Le Tour du monde
- A cover page from 1862 – Volume 5
- Categories: Travel
- Frequency: Weekly
- Founder: Édouard Charton
- Founded: 1860
- Final issue: 1914
- Country: France
- Based in: Paris
- Language: French

= Le Tour du Monde =

French weekly travel journal published 1860–1914

Le Tour du monde, nouveau journal des voyages (/fr/) was a French weekly travel journal first published in January 1860. It also bore the name of Le Tour du monde, journal des voyages et des voyageurs (1895–1914).

== History ==
Le Tour du monde (Around the world) was created in January 1860 by Édouard Charton, designer of Le Magasin pittoresque, under the aegis of the Librairie Hachette : every six months, the weekly booklets sold through the network of railway stations, gathered in one volume, which was offered in bookstore.
A second series was inaugurated in 1895 under the title Le Tour du monde, journal des voyages et des voyageurs (Around the World, newspaper travel and travelers): much more modern, it reproduced photographic images, rather than engravings.
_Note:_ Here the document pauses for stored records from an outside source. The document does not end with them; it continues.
-- ==== Sys2Proof/Machine/Core.lean ====
section
/-! DEFINITION. The machine as the host takes it. -/

def Sys2Proof.core : Host.Core :=
  { State := Sys2Proof.Machine.State, Fault := Sys2Proof.Machine.Fault, Refusal := Sys2Proof.Machine.Refusal,
    step := Sys2Proof.Machine.step, reset := Sys2Proof.Machine.State.reset }
end

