/-- EveryStepKeepsTheInvariant: faulted, and running with SP, pc and a return address at their bounds. -/
theorem test_witness_inv :
    (overflown.Inv ∧ step overflown = .next overflown) ∧
    (({ overflown with pc := 0x10FE, stack := Vector.replicate 16 0x1000, run := .running, fault := none } : State).Inv ∧
      ∃ t, step { overflown with pc := 0x10FE, run := .running, fault := none } = .next t) := by
  refine ⟨⟨⟨by decide, ⟨by decide, by simp [overflown]⟩, by decide, ⟨by decide, fun f h => ?_⟩, fun _ => rfl⟩, rfl⟩,
    ⟨by decide, ⟨by decide, by simp⟩, by decide, ⟨by decide, fun f h => ?_⟩, fun _ => rfl⟩, _, rfl⟩
  · simp only [overflown, Option.some.injEq] at h
    rw [← h]
    rfl
  · simp at h

/-- EveryStepKeepsMemoryCanonical: a memory with bytes listed. -/
theorem test_witness_canonical : overflown.mem.wf = true ∧ step overflown = .next overflown := ⟨by decide, rfl⟩

/-- LegalStatesNeverStop: SP 16. -/
theorem test_witness_legal : overflown.sp.toNat ≤ 16 := by decide

/-- OnlyTheseInstructionsFault: an instruction of each side; one that faults and one that does not. -/
theorem test_witness_faulting : Claims.canFault (.ldVxK 3) = false ∧ Claims.canFault (.jp 0) = false ∧
    Claims.canFault .ret = true ∧ Claims.canFault (.drw 0 1 5) = true ∧ (∃ t, exec .ret r = .next t) ∧
    ∃ t, exec (.drw 0 1 5) r = .next t := ⟨by decide, by decide, by decide, by decide, ⟨_, rfl⟩, _, rfl⟩

/-- OnlyResetLeavesFaulted, past the start-up as well. -/
theorem test_witness_faulted : overflown.run = .faulted ∧ overflown.started = true ∧ (∀ rest, overflown.schedule ≠ .reset :: rest) ∧
    step overflown = .next overflown := ⟨by decide, rfl, fun rest h => by simp [overflown, State.reset] at h, rfl⟩

/-- RegistersOutsideTheDestinationsKeepTheirValue: V6 beside LD V5,[I], and V0 beside SHL VF. -/
theorem test_witness_destRegs : (∃ t, exec (.loadRegs 5) r = .next t) ∧ (6 : Nibble) ∉ destRegs (.loadRegs 5) ∧
    (∃ t, exec (.shl 15 0) r = .next t) ∧ (0 : Nibble) ∉ destRegs (.shl 15 0) :=
  ⟨⟨_, rfl⟩, by decide, ⟨_, rfl⟩, by decide⟩

/-- MemoryOutsideTheStoredBytesIsUnchanged: the byte after the block, and any byte beside an instruction that
stores nothing. -/
theorem test_witness_storedAddrs : (∃ t, exec (.storeRegs 5) r = .next t) ∧ 6 ∉ storedAddrs r (.storeRegs 5) ∧
    (∃ t, exec (.ldB 5) r = .next t) ∧ 3 ∉ storedAddrs r (.ldB 5) ∧ 0 ∉ storedAddrs r .cls :=
  ⟨⟨_, rfl⟩, by decide, ⟨_, rfl⟩, by decide, by decide⟩

/-- OnlyTransfersChangeThePc: an instruction that is none, and a skip of each kind. -/
theorem test_witness_transfers : Claims.isTransfer .cls = false ∧ (∃ t, exec .cls r = .next t) ∧
    (∃ t, exec (.seImm 1 0) r = .next t) ∧ (∃ t, exec (.sneReg 1 2 0) r = .next t) ∧ ∃ t, exec (.skp 1) r = .next t :=
  ⟨by decide, ⟨_, rfl⟩, ⟨_, rfl⟩, ⟨_, rfl⟩, _, rfl⟩

/-- IAndTheStackHaveFewWriters, TimersDisplayAndKeysHaveFewWriters, InstructionsLeaveTheHostSideAlone: an
instruction of each side. -/
theorem test_witness_writers : (∃ t, exec (.ldI 5) r = .next t ∧ t.iReg ≠ r.iReg) ∧
    (∃ t, exec (.call 5) r = .next t ∧ t.sp ≠ r.sp) ∧ (∃ t, exec (.ldImm 1 5) r = .next t ∧ t.iReg = r.iReg) ∧
    (∃ t, exec (.ldDtVx 1) (r.setV 1 9) = .next t ∧ t.dt ≠ r.dt) ∧
    ∃ t, exec (.rnd 1 5) r = .next t ∧ t.draws ≠ r.draws :=
  ⟨⟨_, rfl, by decide⟩, ⟨_, rfl, by decide⟩, ⟨_, rfl, by decide⟩, ⟨_, rfl, by decide⟩, _, rfl, by decide⟩

/-- NothingButSoundDependsOnST: a Tick with ST running out. -/
theorem test_witness_sound : ∃ t, step { r with st := 1, schedule := [.tick] } = .next t ∧ t.st = 0 := ⟨_, rfl, by decide⟩

end Sys2Proof.Tests
end

section
/-! Control transfer (40_control_transfer.md R81, R83 to R87): how the jumps and the four compare-and-skip words
decode, what each of them executes to, and the obligations O14 and O13. -/

namespace Sys2Proof.Decode

/-! ## One family, one instruction (30_encoding.md R64) -/

theorem decodeWord_jp {w : Word} (h : opOf w = 0x1#4) : decodeWord w = .ok (.jp (nnnOf w)) := by
  simp [decodeWord_of_family, byFamily, h]

theorem decodeWord_seImm {w : Word} (h : opOf w = 0x3#4) :
    decodeWord w = .ok (.seImm (xOf w) (kkOf w)) := by
  simp [decodeWord_of_family, byFamily, h]

theorem decodeWord_sneImm {w : Word} (h : opOf w = 0x4#4) :
    decodeWord w = .ok (.sneImm (xOf w) (kkOf w)) := by
  simp [decodeWord_of_family, byFamily, h]

theorem decodeWord_seReg {w : Word} (h : opOf w = 0x5#4) :
    decodeWord w = .ok (.seReg (xOf w) (yOf w) (nOf w)) := by
  simp [decodeWord_of_family, byFamily, h]

theorem decodeWord_sneReg {w : Word} (h : opOf w = 0x9#4) :
    decodeWord w = .ok (.sneReg (xOf w) (yOf w) (nOf w)) := by
  simp [decodeWord_of_family, byFamily, h]

theorem decodeWord_jpV0 {w : Word} (h : opOf w = 0xB#4) : decodeWord w = .ok (.jpV0 (nnnOf w)) := by
  simp [decodeWord_of_family, byFamily, h]

end Sys2Proof.Decode

namespace Sys2Proof.Machine

/-! ## Skips on a comparison -/

theorem State.skipIf_beq (s : State) (a b : Byte) :
    s.skipIf (a == b) = if a = b then { s with pc := s.pc + 2#16 } else s := by
  by_cases h : a = b
  · rw [if_pos h, beq_iff_eq.mpr h, State.skipIf_true]
  · rw [if_neg h, beq_eq_false_iff_ne.mpr h, State.skipIf_false]

theorem State.skipIf_bne (s : State) (a b : Byte) :
    s.skipIf (a != b) = if a ≠ b then { s with pc := s.pc + 2#16 } else s := by
  by_cases h : a ≠ b
  · rw [if_pos h, bne_iff_ne.mpr h, State.skipIf_true]
  · rw [if_neg h, bne_eq_false_iff_eq.mpr (not_not.mp h), State.skipIf_false]

/-! ## The target of JP V0 -/

/-- The sum of R87 is taken modulo 65536: neither term is reduced to 12 bits, nor is the sum. -/
theorem State.indexedTarget_eq (s : State) (nnn : Addr12) :
    s.indexedTarget nnn = nnn.setWidth 16 + (s.getV 0x0#4).setWidth 16 := by
  rw [State.indexedTarget, BitVec.ofNat_add, BitVec.ofNat_toNat, BitVec.ofNat_toNat]

/-! ## What the transfers execute to -/

theorem exec_jp (nnn : Addr12) (s : State) : exec (.jp nnn) s = .next { s with pc := nnn.setWidth 16 } := rfl

theorem exec_jpV0 (nnn : Addr12) (s : State) :
    exec (.jpV0 nnn) s = .next { s with pc := nnn.setWidth 16 + (s.getV 0x0#4).setWidth 16 } := by
  show Host.Outcome.next (s.setPc (s.indexedTarget nnn)) = _
  rw [State.indexedTarget_eq, State.setPc]

theorem exec_seImm (x : Nibble) (kk : Byte) (s : State) :
    exec (.seImm x kk) s = .next (if s.getV x = kk then { s with pc := s.pc + 2#16 } else s) :=
  congrArg Host.Outcome.next (s.skipIf_beq (s.getV x) kk)
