-- ==== Sys2Proof/Machine/HostPort.lean ====
section
/-! DEFINITION. What the host does at the block's ports: register reads and writes (R22 to R24, R35, R38, R223), attach
(R250) and detach (R252). -/

namespace Sys2Proof.Machine

/-- The value of a mapped register (R23). CMD reads as 0 (R24). -/
def readReg (s : State) : HostReg → HostWord
  | .cmd => 0#32
  | .status => statusWord s
  | .result => resultWord s
  | .warn => warnWord s
  | .recIdx => recIdxWord s
  | .cfgNrec => cfgNrecWord s.cfg
  | .cfgLink => cfgLinkWord s.cfg
  | .bank r => (s.bank.get r).value

/-- Whether a mapped register is an MO or DI register that nothing has written yet (R23). -/
def State.unwritten (s : State) : HostReg → Bool
  | .bank r => !(s.bank.get r).written
  | .cmd | .status | .result | .warn | .recIdx | .cfgNrec | .cfgLink => false

/-- The read of a mapped register returns its value and has no side effect on the block (R22); the read of an unwritten one is
the model's fault: it marks the state (R23, U12, log 3). -/
def State.reading (s : State) (n : Nat) (r : HostReg) : State :=
  { s with readFault := s.unwritten r || s.readFault, readData := some (n, readReg s r) }

/-- A host read of register `n` of a live instance (R22). An unmapped number is a protocol violation and returns 0 (R38). -/
def hostRead (n : Nat) (s : State) : Host.Outcome State Fault Refusal :=
  match HostReg.ofNum n with
  | none => .next { s.violate with readData := some (n, 0#32) }
  | some r => .next (s.reading n r)

/-- A host write of register `n` of a live instance. A write to CMD issues the operation its word spells, and one that spells
none is a protocol violation (R24, R110, R223 b, c); the MO and DI registers are stored (R35); a write to a read-only or
unmapped register is a protocol violation (R38, R223 d, e). -/
def hostWrite (n : Nat) (v : HostWord) (s : State) : Host.Outcome State Fault Refusal :=
  match HostReg.ofNum n with
  | some .cmd =>
    match decodeHost v with
    | .ok i => exec i s
    | .error _ => .next s.violate
  | some (.bank r) => .next { s with bank := s.bank.set v r }
  | some .status | some .result | some .warn | some .recIdx | some .cfgNrec | some .cfgLink => .next s.violate
  | none => .next s.violate

/-- The configuration lookup (R250, R253). -/
def lookup (registry : List (CompatKey × PanelConfig)) (key : CompatKey) : Option PanelConfig :=
  (registry.find? fun e => decide (e.1 = key)).map (·.2)

/-- A fresh instance with the found PanelConfig (R250): every register at its reset value (R39). The environment, the ROM and
the registry stay as they are, and the new instance's trace is empty (log 11). -/
def State.create (s : State) (c : PanelConfig) : State :=
  { State.reset with
    cfg := c
    urom := s.urom
    lastDone := s.now
    readData := s.readData
    now := s.now
    draw := s.draw
    inputs := s.inputs
    tick := s.tick
    registry := s.registry }

/-- Attach (R250): NotFound creates nothing. The spec has no attach to a live instance (log 14). -/
def attach (key : CompatKey) (s : State) : Host.Outcome State Fault Refusal :=
  if s.live then .refused .attachWhileLive
  else
    match lookup s.registry key with
    | none => .next { s with attachResult := .notFound }
    | some c => .next (s.create c)

/-- Detach is asked for (R252); `State.settleDetach` carries it out. With no instance nothing happens (R223 f). -/
def detach (s : State) : Host.Outcome State Fault Refusal :=
  if s.live then
    if s.detaching then .refused .detachWhileDetaching else .next { s with detaching := true }
  else .next s

/-- The host's turn. While INSTANCE_LIVE is false no register exists and an access does nothing (R37, R223 f). DESIGN CHOICE
(log 1): such an access leaves no fault mark, so an instance attached later starts unfaulted. -/
def hostAccess (a : HostAccess) (s : State) : Host.Outcome State Fault Refusal :=
  match a with
  | .read n => if s.live then hostRead n s else .next s
  | .write n v => if s.live then hostWrite n v s else .next s
  | .attach key => attach key s
  | .detach => detach s

end Sys2Proof.Machine
end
This weekly was aimed at a popular readership and spent its content on travel and exploration. It described in detail most of the great expeditions which marked the end of the 19th century; and early 20th, the last great period of exploration of the world by Western travelers. Fifty years span from discovering the source of the Nile in the early 1860s, to conquering the South Pole in late 1911.
The magazine combined text and illustrations in the early woodcuts, which were gradually replaced by reproductions of photographs at the end of the 19th century.
After July 1914, it ceased publication.

In February 1930, the title was bought by Lectures pour tous.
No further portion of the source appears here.